Python will raise the following error:

>>> asyncio.run(get_response_code('https://google.com'))
Traceback (most recent call last):
  File "<stdin>", line 1, in <module>
  File "~/.pyenv/versions/3.8.2/lib/python3.8/asyncio/runners.py", line 43, in run
    return loop.run_until_complete(main)
  File "~/.pyenv/versions/3.8.2/lib/python3.8/asyncio/base_events.py", line 616, in run_until_complete
    return future.result()
  File "<stdin>", line 2, in get_response_code
TypeError: object int can't be used in 'await' expression

Because requests.get() does not return a future, we cannot await its result.
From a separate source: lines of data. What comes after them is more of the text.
/-- One cell slot of a lane that is UP (R93). -/
def Chip.slotUp (c : Chip) (p phase : Nat) : Chip :=
  let x := c.port p
  match x.code.txSlot, x.q.txT with
  | 0, t :: _ => c.sendTiming p t phase
  | _, _ =>
    match x.link.resend with
    | r :: _ =>
      let c := c.modLink p fun l => { l with resend := l.resend.drop 1 }
      c.drive p r r.seq
    | [] =>
      match c.aged p with
      | some k => ((c.sendFirst p k).bump Reg.LN_CNT_AGED 1 p).note Event.LN_AGED (some p)
      | none =>
        let w := x.link.wrr ((c.mayLeave p).map fun e => e.1)
        match w.1 with
        | some k => (c.modLink p fun _ => w.2).sendFirst p k
        | none => (c.modLink p fun _ => w.2).sendLink p

/-- The receiver has seen four good codewords in a row, in one polarity (R84). -/
def PortCode.seen (x : PortCode) : Bool := decide (4 ≤ x.good) || decide (4 ≤ x.goodInv)

/-- Codeword lock has been gained, in the polarity in which it was seen (R84). -/
def PortState.locked (x : PortState) : PortState :=
  let plain := decide (4 ≤ x.code.good)
  { x with
    cwlock := true, rxinv := !plain
    code := { x.code with bad := 0, last := if plain then x.code.last else x.code.lastInv } }

/-- One cell slot of a loopback check (R81): once its receiver has lock, 1,024 CALIB cells go out, each with its
stamp at the boundary; IDLE before and after them. -/
def Chip.slotCheck (c : Chip) (p phase : Nat) : Chip :=
  let x := c.port p
  if x.cwlock && x.check.sent < 1024 then
    let key := x.code.txCw * 8 + x.code.txSlot
    let c := c.modPort p fun y =>
      { y with check := { y.check with
        sent := y.check.sent + 1, out := SMap.insert y.check.out key (c.tk.stamp c.tk.frc phase) } }
    (c.drive p (mkCell clsL 0x04 0 []) 0).count 0x410 (some p)
  else (c.drive p idleCell 0).count 0x410 (some p)

/-- One cell slot of a port in any state that sends codewords (R104). -/
def Chip.slot (c : Chip) (p phase : Nat) : Chip :=
  match (c.port p).mode with
  | .down | .train => c
  | .cal => c.slotCheck p phase
  | .locking => (c.drive p idleCell 0).count 0x410 (some p)
  | .ident | .refused => c.sendLink p
  | .up => c.slotUp p phase

/-! ### Replay (R97) -/

/-- The oldest cell not yet acknowledged. -/
def PortLink.oldest (l : PortLink) : Nat := (l.nextSeq + 4096 - l.replay.length) % 4096

/-- An acknowledgement frees the cells it covers. -/
def Chip.ackTake (c : Chip) (p a : Nat) : Chip :=
  let l := (c.port p).link
  let n := (a + 1 + 4096 - l.oldest) % 4096
  if 0 < n && n ≤ l.replay.length then
    c.modLink p fun y =>
      { y with
        replay := y.replay.drop n, replays := 0, timerOn := n != y.replay.length
        resend := y.resend.filter fun r => (y.replay.drop n).any fun k => k.seq == r.seq }
  else c

/-- A credit return of the peer (R91). -/
def Chip.creditTake (c : Chip) (p cls cum : Nat) : Chip :=
  c.modLink p fun l =>
    match cls with
    | 1 => { l with credB := l.credB + (cum + 4096 - l.peerB) % 4096, peerB := cum }
    | 2 => { l with credS := l.credS + (cum + 4096 - l.peerS) % 4096, peerS := cum }
    | 3 => { l with credM := l.credM + (cum + 4096 - l.peerM) % 4096, peerM := cum }
    | _ => l

/-- The unacknowledged cells are sent again, or the lane goes down as REPLAY_EXH. -/
def Chip.replay (c : Chip) (p : Nat) : Chip :=
  let c := c.modLink p fun l => { l with replays := l.replays + 1 }
  if c.replayMax < (c.port p).link.replays then c.laneDown p 3
  else
    let some_ := !(c.port p).link.replay.isEmpty
    let c := c.modLink p fun l => { l with resend := l.replay, timerOn := some_ }
    if some_ then (c.bump Reg.LN_CNT_REPLAY 1 p).report Event.LN_REPLAY (lnRep p) else c

/-- A duplicate, or a spurious NAK. -/
def Chip.lnDup (c : Chip) (p : Nat) : Chip := (c.bump Reg.LN_CNT_DUP 1 p).report Event.LN_DUP (lnRep p)

/-- A NAK that carries an expected number. -/
def Chip.nakTake (c : Chip) (p e : Nat) : Chip :=
  let l := (c.port p).link
  let n := (e + 4096 - l.oldest) % 4096
  if e = l.nextSeq then c.lnDup p
  else if n < l.replay.length then
    (c.modLink p fun y => { y with replay := y.replay.drop n }).replay p
  else c

/-- A NAK leaves, unless one is already under way (R96): the timer runs for rtt + 1 µs. -/
def Chip.sendNak (c : Chip) (p : Nat) : Chip :=
  let x := c.port p
  let due := match x.link.nakAt with
    | none => true
    | some f => decide (x.time.rtt + 1000 ≤ (c.tk.frc - f) * 5 / 8)
  if due then
    (c.modLink p fun l => { l with nakAt := some c.tk.frc }).sendL p (nakCell x.link.expected)
  else c

/-! ### The receiver (R84, R85, R92, R96) -/

/-- A damaged cell that is not a timing cell. -/
def Chip.cellErr (c : Chip) (p : Nat) : Chip :=
  (c.bump Reg.LN_CNT_CELLERR 1 p).report Event.LN_CELL_ERR (lnRep p)

/-- A timing cell is discarded; a TICK costs the servo a sample (R100). -/
def Chip.tdrop (c : Chip) (p : Nat) (x : Cell) : Chip :=
  let c := (c.bump Reg.LN_CNT_TDROP 1 p).report Event.LN_TDROP (lnRep p)
  if x.typ = 0x10 then c.bump Reg.LN_CNT_SKIP 1 p else c

def Chip.unknownCell (c : Chip) (p : Nat) : Chip :=
  (c.bump Reg.LN_CNT_PROT 1 p).report Event.LN_UNKNOWN (lnRep p)

/-- Cells of a class that the receive buffer holds, and its size; a lane without the class has none. -/
def Chip.rxRoom (c : Chip) (p cls : Nat) : Bool :=
  let q := (c.port p).q
  c.carries p &&
    (if cls = clsB then decide (q.rxB.length < 64)
     else if cls = clsS then decide (q.rxS.length < 64)
     else decide (q.rxM.length < 32))

/-- An accepted cell enters its class buffer. -/
def Chip.rxPut (c : Chip) (p : Nat) (x : Cell) : Chip :=
  c.modQ p fun q =>
    if x.cls = clsB then { q with rxB := q.rxB ++ [x] }
    else if x.cls = clsS then { q with rxS := q.rxS ++ [x] }
    else { q with rxM := q.rxM ++ [x] }

/-- A cell of class B or S from an excluded child, whose lane carries T and M alone (R111): accepted by LLF, freed and
discarded as stale with reason 5 (DESIGN CHOICE, log entry 36). -/
def Chip.excludedDiscard (c : Chip) (p : Nat) (x : Cell) : Chip :=
  let c := c.modPort p fun y =>
    if x.cls = clsB then
      { y with q := { y.q with rxB := y.q.rxB.dropLast }, link := { y.link with freedB := (y.link.freedB + 1) % 4096 } }
    else
      { y with q := { y.q with rxS := y.q.rxS.dropLast }, link := { y.link with freedS := (y.link.freedS + 1) % 4096 } }
  c.stale x.group p 5 (cellGen x).1

/-- A good sequenced cell (R96). -/
def Chip.rxSequenced (c : Chip) (p : Nat) (x : Cell) : Chip :=
  let l := (c.port p).link
  let d := (x.seq + 4096 - l.expected) % 4096
  if d = 0 then
    if !(c.rxRoom p x.cls) then
      (c.bump Reg.LN_CNT_PROT 1 p).report Event.LN_CREDIT_OVR (lnRep p)
    else
      let c := c.modLink p fun y =>
        { y with lastAcc := y.expected, expected := (y.expected + 1) % 4096, nakAt := none }
      let c := (c.rxPut p x).count (0x418 + x.cls) (some p)
      if c.hg.fenced && (x.cls == clsB || x.cls == clsS) then c.fenceDiscard p x.cls
      else if c.excludedAt p && (x.cls == clsB || x.cls == clsS) then c.excludedDiscard p x
      else if x.typ = 0x45 && !(decide (1 ≤ Word.field (x.pay 2) 24 8 ∧ Word.field (x.pay 2) 24 8 ≤ 4)) then
        (c.modPort p fun y =>
          { y with
            q := { y.q with rxM := y.q.rxM.dropLast }
            link := { y.link with freedM := (y.link.freedM + 1) % 4096 } }).unknownCell p
      else c
  else if d < 2048 then
    ((c.bump Reg.LN_CNT_GAP 1 p).report Event.LN_SEQ_GAP (lnRep p)).sendNak p
  else c.lnDup p

/-- A good timing cell: its codeword's moment, moved to the reference plane, is its receive stamp. R99 discards an MKIND
outside 1 to 3; one within them that disagrees with the cell's TYPE is taken by the TYPE (DESIGN CHOICE, log entry 13: no
rule compares the two). -/
def Chip.rxTiming (c : Chip) (p : Nat) (x : Cell) (phase : Nat) : Chip :=
  let k := Word.field (Cell.word x 19) 28 4
  if k = 0 ∨ 3 < k then c.unknownCell p
  else if 16 ≤ (c.port p).q.rxT.length then c.tdrop p x
  else
    let t := (c.tk.stamp c.tk.frc phase + 2 ^ 96 - c.latRx p) % 2 ^ 96
    (c.modQ p fun q => { q with rxT := q.rxT ++ [{ cell := x, stamp := t : RxT }] }).count 0x419 (some p)

/-- A good link-control cell. -/
def Chip.rxLink (c : Chip) (p : Nat) (x : Cell) : Chip :=
  let c := c.count 0x418 (some p)
  if x.typ = 1 ∨ x.typ = 2 ∨ x.typ = 3 then c.modQ p fun q => { q with rxL := q.rxL ++ [x] } else c

/-- One cell of a received codeword (R96). ACK and CRET are taken from a cell of a known class, type and length
alone (DEDUCED, log entry 13: R97 takes them from any good cell, and R88 discards this one). On a port that is not UP,
which carries class L alone, a good cell of class T, B, S or M is discarded as one that is not known there (R11;
DESIGN CHOICE, log entry 13). -/
def Chip.rxCell (c : Chip) (p : Nat) (cw : Codeword) (x : Cell) : Chip :=
  let up := c.isUp p
  if cw.bad || !(Cell.parityGood x) then
    if x.w0Good && x.cls == clsT then c.tdrop p x
    else
      let c := c.cellErr p
      if up && !(x.w0Good && x.cls == clsL) then c.sendNak p else c
  else if !(Cell.known x) then c.unknownCell p
  else
    let c := if up then (c.ackTake p x.ack).creditTake p x.cretCls x.cretCount else c
    if x.cls = clsL then c.rxLink p x
    else if !up then c.unknownCell p
    else if x.cls = clsT then c.rxTiming p x cw.phase.val
    else c.rxSequenced p x

/-- The header of a codeword: SYNC, and CWCNT. -/
def hdrSync (h : BitVec 20) : Bool := h.toNat / 1024 == 0x34D
def hdrCount (h : BitVec 20) : Nat := h.toNat % 1024

/-- The run of consecutive good codewords after one more header. -/
def goodRun (run : Nat) (last : Option Nat) (h : BitVec 20) : Nat × Option Nat :=
  if hdrSync h then
    (match last with
     | some k => if hdrCount h = (k + 1) % 1024 then min 4 (run + 1) else 1
     | none => 1, some (hdrCount h))
  else (0, none)

/-- A receiver that seeks lock looks at a header in both polarities (R84). -/
def PortCode.seek (x : PortCode) (h : BitVec 20) : PortCode :=
  let a := goodRun x.good x.last h
  let b := goodRun x.goodInv x.lastInv (~~~h)
  { x with good := a.1, last := a.2, goodInv := b.1, lastInv := b.2 }

/-- A locked receiver judges a header: the expected count runs on. -/
def PortCode.track (x : PortCode) (cw : Codeword) : PortCode :=
  let want := ((x.last.getD 0) + 1) % 1024
  let ok := hdrSync cw.header && hdrCount cw.header == want && !cw.bad
  { x with last := some want, bad := if ok then 0 else min 8 (x.bad + 1) }

/-- A receiver with lock judges a codeword; one that cannot be corrected is reported (R84, R96). -/
def Chip.rxTrack (c : Chip) (p : Nat) (cw : Codeword) : Chip :=
  let c := c.modCode p fun y => y.track cw
  if cw.bad then (c.bump Reg.LN_CNT_FECUNC 1 p).report Event.LN_FEC_UNC (lnRep p) else c

/-- A CALIB cell of a loopback check comes back in a slot (R81): the round trip from its transmit stamp to its
receive stamp, which is the codeword's moved on by 3.2 ns a slot (R83). Both lie at the boundary, so no LLF latency
is in it. -/
def Chip.calibBack (c : Chip) (p : Nat) (cw : Codeword) (slot : Nat) (x : Cell) : Chip :=
  let k := (c.port p).check
  let key := hdrCount cw.header * 8 + slot
  if SMap.has k.out key then
    let good := !cw.bad && Cell.parityGood x && x.cls == clsL && x.typ == 0x04
    let rx := c.tk.stamp c.tk.frc cw.phase.val + slot * 32 * 2 ^ 32 / 10
    let trip : Int := signedOf 96 ((rx + 2 ^ 96 - SMap.find k.out key 0) % 2 ^ 96)
    let c := c.modPort p fun y =>
      { y with check := { y.check with
        out := SMap.erase y.check.out key
        got := if good then y.check.got + 1 else y.check.got
        sum := if good then y.check.sum + trip else y.check.sum } }
    if good then c.count 0x418 (some p) else c
  else c

/-- The receiver of a loopback check that has seen four good codewords has lock, with the polarity in which it saw them,
and one that has then seen eight bad ones seeks it again (R81, R84; log entry 15). -/
def PortState.checkLock (x : PortState) : PortState :=
  if !x.cwlock && x.code.seen then x.locked
  else if x.cwlock && decide (8 ≤ x.code.bad) then
    { x with cwlock := false, rxinv := false, code := { x.code with good := 0, goodInv := 0, last := none, lastInv := none } }
  else x

/-- A codeword of a loopback check: the receiver seeks lock, and then takes the CALIB cells; a damaged or unknown cell is
reported as on any lane (R81, R96). -/
def Chip.rxCheck (c : Chip) (p : Nat) (cw : Codeword) : Chip :=
  if (c.port p).cwlock then
    let c := c.rxTrack p cw
    let c := ((cw.cells.take 8).zipIdx).foldl (fun c e =>
      let c := c.calibBack p cw e.2 e.1
      if cw.bad || !(Cell.parityGood e.1) || !(Cell.known e.1) then c.rxCell p cw e.1 else c) c
    c.modPort p PortState.checkLock
  else c.modPort p fun y => ({ y with code := y.code.seek cw.header }).checkLock

/-- A codeword arrives and is decoded. -/
def Chip.rxCodeword (c : Chip) (p : Nat) (cw : Codeword) : Chip :=
  let x := c.port p
  match x.mode with
  | .down | .train => c
  | _ =>
    let c := c.count 0x420 (some p)
    let c := if 0 < cw.wrong && !cw.bad then
        (c.bump Reg.LN_CNT_FECCOR 1 p).count 0x421 (some p) cw.wrong
      else c
    let cw := cw.decoded
    if x.mode == .cal then c.rxCheck p cw
    else if x.mode == .locking then c.modCode p fun y => y.seek cw.header
    else
      let c := c.rxTrack p cw
      (cw.cells.take 8).foldl (fun c y => c.rxCell p cw y) c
Wrapping Synchronous Code in an Event Loop

Given that knowledge, we can instead nest the synchronous request inside of its own event loop, then await the result of that event loop. The standard library provides a function called run_in_executor which we can leverage to wrap this:

async def get_response_code(url: str) -> int:
    loop = asyncio.get_event_loop()
    result = await loop.run_in_executor(None, requests.get, url)
    return result.status_code

Now, when sample code will run concurrently, as verified by asyncio.run()'s debug parameter:

>>> asyncio.run(run_concurrent(), debug=True)
[200, 200, 200]

A More Complex Example

If we need to pass more complex data to the synchronous code, we can leverage functools.partial, which allows us to generate a callable for a function that has some or all of the parameters pre-filled.

The Problem

In Amazon’s boto3 docs, all of the parameters for a Lambda client’s invoke method are named:

boto3.client('lambda').invoke(
    FunctionName='lambda-function-name',
    InvocationType='RequestResponse',
    Payload={...},
    Qualifier='$LATEST'
)

However, this form does not work with run_in_executor because the arguments are only passed as positional parameters, not named parameters. To get around this, we need to create a callable that already has these data filled.

Building a Partial

A small partial can look like this:

>>> from functools import partial
>>> def multiply(a: int, b: int) -> int:
...     return a * b

>>> double = partial(multiply, 2)
>>> double(6)  # Same as multiply(2, 6)
12

Thus, we can build a partial for invoke like so:

callable = functools.partial(
    boto3.client('lambda').invoke,
    FunctionName='lambda-function-name',
    InvocationType='RequestResponse',
    Payload=payload,
    Qualifier='$LATEST'
)

Now, callable({}) will execute invoke with all of the provided named parameters, passing {} as payload.

Bringing it all Together

We can just drop the entire partial block inside of the callable positional parameter in run_in_executor to bring these two methods together:

async def get_lambda_response(payload: dict) -> dict:
    loop = asyncio.get_event_loop()
    result = await loop.run_in_executor(
        None, functools.partial(
            boto3.client('lambda').invoke,
            FunctionName='lambda-function-name',
            InvocationType='RequestResponse',
            Payload=payload,
            Qualifier='$LATEST'
        )
    )
    ...
    return result

This allows us to call the invoke method of a lambda client using its named parameters, which is not possible in the default implementation of run_in_executor.

Conclusion

Using a combination of these two methods, we can efficiently leverage popular libraries' synchronous code in asynchronous contexts.